The Big Oh Notation

How to measure algorithm speed

Introduction

So, I’ve finished writing system design interview. But it’s not the end. It’s time for data structures and algorithms now!

In software development, whenever we are creating a new feature, it’s important to choose the right data structure. For example, with autocomplete, it’d be very difficult for us to create it without Trie.

Now, I’m not gonna put links here, yet. We’ll investigate individual structures. But to give an idea on efficiency, consider an array:

  • Reading an array on a specific index is constant
  • Searching for a specific item is variable
    • Is the array sorted?
    • Which algorithm is used?
    • Do we only want to retrieve first occurence or all?
  • Inserting a specific item depends on the position
    • At the end, O(1) - we only add 1
    • At the beginning, O(n) - we need to add 1 and move all others
  • Deleting a specific item depends on position
    • At the end, O(1) - we only remove 1
    • At the beginning, O(n) - we need to remove 1 and move all others
  • On Set, it is similar to an array. Deleting is same. Inserting is different
    • Set allows only unique values
    • Set has to first be searched for the value before inserting
    • Array will have faster insertion

It may look like we always want an Array, right? Inserting is slower. Deleting is same. Searching is same.
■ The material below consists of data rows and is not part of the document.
-- ==== Sys2Proof/Tests/Slice0.lean ====
section
/-! SUPPORT. Tests: expected results from 95_test_vectors.md (named V...) and the encodings of 30_encoding.md; then one
witness for each obligation with hypotheses. -/

namespace Sys2Proof.Tests

-- One thread: many kernel evaluations at once pass the sandbox's memory limit.
set_option Elab.async false

open Sys2Proof.Machine

/-! ### WellFormed and command words -/

theorem test_appendBit_above_one_is_ill_formed : (Instr.pkAppendBit 2).wellFormed = false := by decide
theorem test_appendBit_one_is_well_formed : (Instr.pkAppendBit 1).wellFormed = true := by decide

/-- One word for each command, from the OP column and the fields of R65 and R73. -/
theorem test_decode_control :
    decode 0x00000000 = .ok .nop ∧ decode 0x01000000 = .ok .clearStatus ∧ decode 0x02000000 = .ok .softReset := ⟨rfl, rfl, rfl⟩
theorem test_decode_builder :
    decode 0x10000000 = .ok .freqClear ∧ decode 0x11000061 = .ok (.freqSet 97) ∧ decode 0x120000FF = .ok (.freqGet 255)
    ∧ decode 0x13000000 = .ok .build ∧ decode 0x14000000 = .ok .readNode := ⟨rfl, rfl, rfl, rfl, rfl⟩
theorem test_decode_codes : decode 0x20000000 = .ok .genCodes ∧ decode 0x2100007A = .ok (.getCode 122) := ⟨rfl, rfl⟩
theorem test_decode_packer :
    decode 0x30000000 = .ok .pkReset ∧ decode 0x31000001 = .ok (.pkAppendBit 1) ∧ decode 0x32000A00 = .ok (.pkAppendBits 10)
    ∧ decode 0x33000061 = .ok (.pkEncode 97) ∧ decode 0x34000000 = .ok .pkFinish := ⟨rfl, rfl, rfl, rfl, rfl⟩
theorem test_decode_unpacker : decode 0x40000700 = .ok (.upStart 7) ∧ decode 0x41000000 = .ok .upNextBit := ⟨rfl, rfl⟩
theorem test_decode_decoder :
    decode 0x50000000 = .ok .decClear ∧ decode 0x51000362 = .ok (.decInsert 98 3) ∧ decode 0x52000000 = .ok .decStep := ⟨rfl, rfl, rfl⟩

/-- DEC_INSERT 'b', 3 bit by bit: OP 0101 0001, RSV 0, LEN 0000 0011, VAL 0110 0010 (R64, R65). -/
theorem test_decode_bit_by_bit : decode 0b01010001_00000000_00000011_01100010 = .ok (.decInsert 0x62 3) := rfl

/-- V6.4. -/
theorem test_illegal_words :
    decode 0x03000000 = .error .unassignedOp ∧ decode 0xFF000000 = .error .unassignedOp
    ∧ decode 0x10010000 = .error .rsvNonzero ∧ decode 0x51010161 = .error .rsvNonzero
    ∧ decode 0x10000100 = .error .lenNonzero ∧ decode 0x13000001 = .error .valNonzero
    ∧ decode 0x21000100 = .error .lenNonzero ∧ decode 0x00000001 = .error .valNonzero
    ∧ decode 0x31000002 = .error .bitAboveOne := ⟨rfl, rfl, rfl, rfl, rfl, rfl, rfl, rfl, rfl⟩

/-- V6.6. -/
theorem test_disassemble :
    disassemble 0x13000000 = "BUILD" ∧ disassemble 0x13000001 = ".word 0x13000001"
    ∧ disassemble 0x51000362 = "DEC_INSERT 98, 3" := by decide +kernel

theorem test_decodeTableWord :
    decodeTableWord 32 0x51000362 = some (.decInsert 0x62 3) ∧ decodeTableWord 32 0x13000001 = none := by decide

/-! ### Start states -/

/-- Reset, with `n` bytes of PAY. -/
def fresh (n : Nat) : State := State.resetWith ⟨n, 65025⟩

/-- The counts of a frequency table, as FREQ_SET leaves them. -/
def withFreq (counts : List (Byte × U64)) (s : State) : State :=
  { s with freq := counts.foldl (fun t e => ByteTable.put t e.1 e.2) s.freq }

/-- `build(S)` of the vectors, from the counts. -/
def built (counts : List (Byte × U64)) (s : State) : State :=
  let t := withFreq counts s
  { t with builder := buildTree t.freq t.builder }

/-- `codes(S)` of the vectors. -/
def coded (counts : List (Byte × U64)) (s : State) : State :=
  let t := built counts s
  { t with codes := generateCodes t.builder }

/-- "ab". -/
def ab : List (Byte × U64) := [(0x61, 1), (0x62, 1)]

/-- "abracadabra". -/
def abracadabra : List (Byte × U64) := [(0x61, 5), (0x62, 2), (0x63, 1), (0x64, 1), (0x72, 2)]

/-- The decoder tree of a 'a' = "0", 'b' = "10", 'c' = "11": node 1 hangs on bit 1 of the root. -/
def abcTree : Decoder where
  dn := [(0, ⟨.leaf 0x61, .node 1⟩), (1, ⟨.leaf 0x62, .leaf 0x63⟩)]
  dnCount := 2
  seen := [0x61, 0x62, 0x63].foldl (fun t v => ByteTable.put t v true) (Vector.replicate 256 false)
  nEnt := 3

/-- The decoder tree of 'a' = "0" (V5.3). -/
def aTree : Decoder where
  dn := [(0, ⟨.leaf 0x61, .none⟩)]
  dnCount := 1
  seen := ByteTable.put (Vector.replicate 256 false) 0x61 true
  nEnt := 1

/-- PAY[0] = b and `START 1, k`. -/
def playing (b : Byte) (k : BitVec 4) (s : State) : State :=
  { s with pay := [(0, b)], unpacker := ⟨1, k, 0⟩ }

/-- One step that runs the command word `w`. -/
def run (w : Word) (s : State) : Result := step { s with pending := [commandWrite w] }

/-- A next state that `p` holds of. -/
def nextIs (r : Result) (p : State → Bool) : Bool :=
  match r with
  | .next t => p t
  | .fault _ => false
  | .refused _ => false

/-- The fault `f`. -/
def faultIs (r : Result) (f : Fault) : Bool :=
  match r with
  | .next _ => false
  | .fault g => g = f
  | .refused _ => false

/-- A step that runs `w` and ends with the STATUS word `status` and a state `p` holds of. -/
def ends (w : Word) (s : State) (status : Word) (p : State → Bool) : Bool :=
  nextIs (run w s) fun t => statusWord t = status && t.cmd = w && t.answer = some (.ok none) && p t

/-! ### Control (V6) -/

theorem test_nop : ends 0x00000000 { fresh 4 with err := true, lastRes := .eSequence } 0x01 (fun _ => true) := by
  decide +kernel
theorem test_clearStatus : ends 0x01000000 { fresh 4 with err := true, lastRes := .eSequence } 0x00 (fun _ => true) := by
  decide +kernel
/-- V6.3. -/
theorem test_softReset :
    ends 0x02000000 { built ab (fresh 4) with arg0 := 5, arg1 := 6, pay := [(0, 0x11)] } 0 (fun t =>
      t.arg0 = 0 && t.arg1 = 0 && t.res0 = 0 && ByteTable.get t.freq 0x61 = 0 && t.pay.read 0 = some 0x11) := by
  decide +kernel
/-- V6.4. -/
theorem test_illegal : ends 0x13000001 (fresh 4) 0x41 (fun _ => true) := by decide +kernel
But what really is the question is: Is it more important for our code to have no duplicates, or faster insertion

So before I go forward, let me put an example of the importance:

  • In code, we express what needs to be done by lines of code
  • Effectively, every line of code we write is some kind of algorithms
  • Algorithm basically means instructions to follow/steps to perform
  • If we define unnecessary steps, the code will be slower
  • With algorithms, we can reduce the complexity of code

Consider searching in an array:

  • Take an unsorted array, find first item and return it
    • We need to go one by one in the array and return the first item that matches our request
    • Worst case scenario - we will find this item at the end of array
    • If array has 1_000_000 items, we will perform 1_000_000 steps
      • We could go from end, but if it is on the first index, we will still take N steps
  • Take a sorted array, find first item and return it
    • We have to take log2 N steps to find the item
    • We look at the middle and see if what we are searching for is higher/lower.
      • If lower, we’ll take the lower half do the same.
      • If higher, we’ll take higher half and do the same.
      • If found, we’ll return it
    • If the array length is 1_000_000 and:
      • we search for 500_000, we find it in the first step
      • we search for 2, we find it in around 20 steps
      • The complexity is log N

Now, I’ve used O(n) notation above. And that’s the talk of this part. So, what is it?

Big Oh

So, complexity! Ever so weird word! The next image shows a complexity chart:

Complexity Chart

Now, we can see a bunch of stuff in there. From best to worst:

  • O(1) as excellent
  • O(log n) as good
  • O(n) as fair
  • O(n log n) as bad
  • O(n^2), O(2^n) and O(n^m), as horrible

Well, let’s put some more examples:

  • Accessing array on an index is O(1).
    • It doesn’t matter if I do [1,2,3][0] or [1,2,3][2].
    • It will still take the same time.
    • It’s constant in all circumstances
  • Finding something by binary search is O(log n). The worst time it takes is the logarithm of n.
    • Example is binary search on sorted array
    • In worst case, it takes N steps
  • Finding something in array with regular search is O(n)
    • Example is regular search on unsorted array
    • In worst case, it will take N steps
  • Sorting an array properly is O(n log n)
    • A sorting algorithm will traditionally take O(n log n) steps
  • Sorting an array by comparing all individual items is O(n^2)
    • We will have to iterate through all elements twice
  • Recursive algorithms are often O(2^n)
    • Given a number N, it will perform it’s operation on N, N-1, N-2, N-3
    • For example, when I write a fibonacci function

Intermezzo

So, we’ve learned a little about Big Oh. The gist of it is, it’s a math way of saying “Hey, this takes some time”.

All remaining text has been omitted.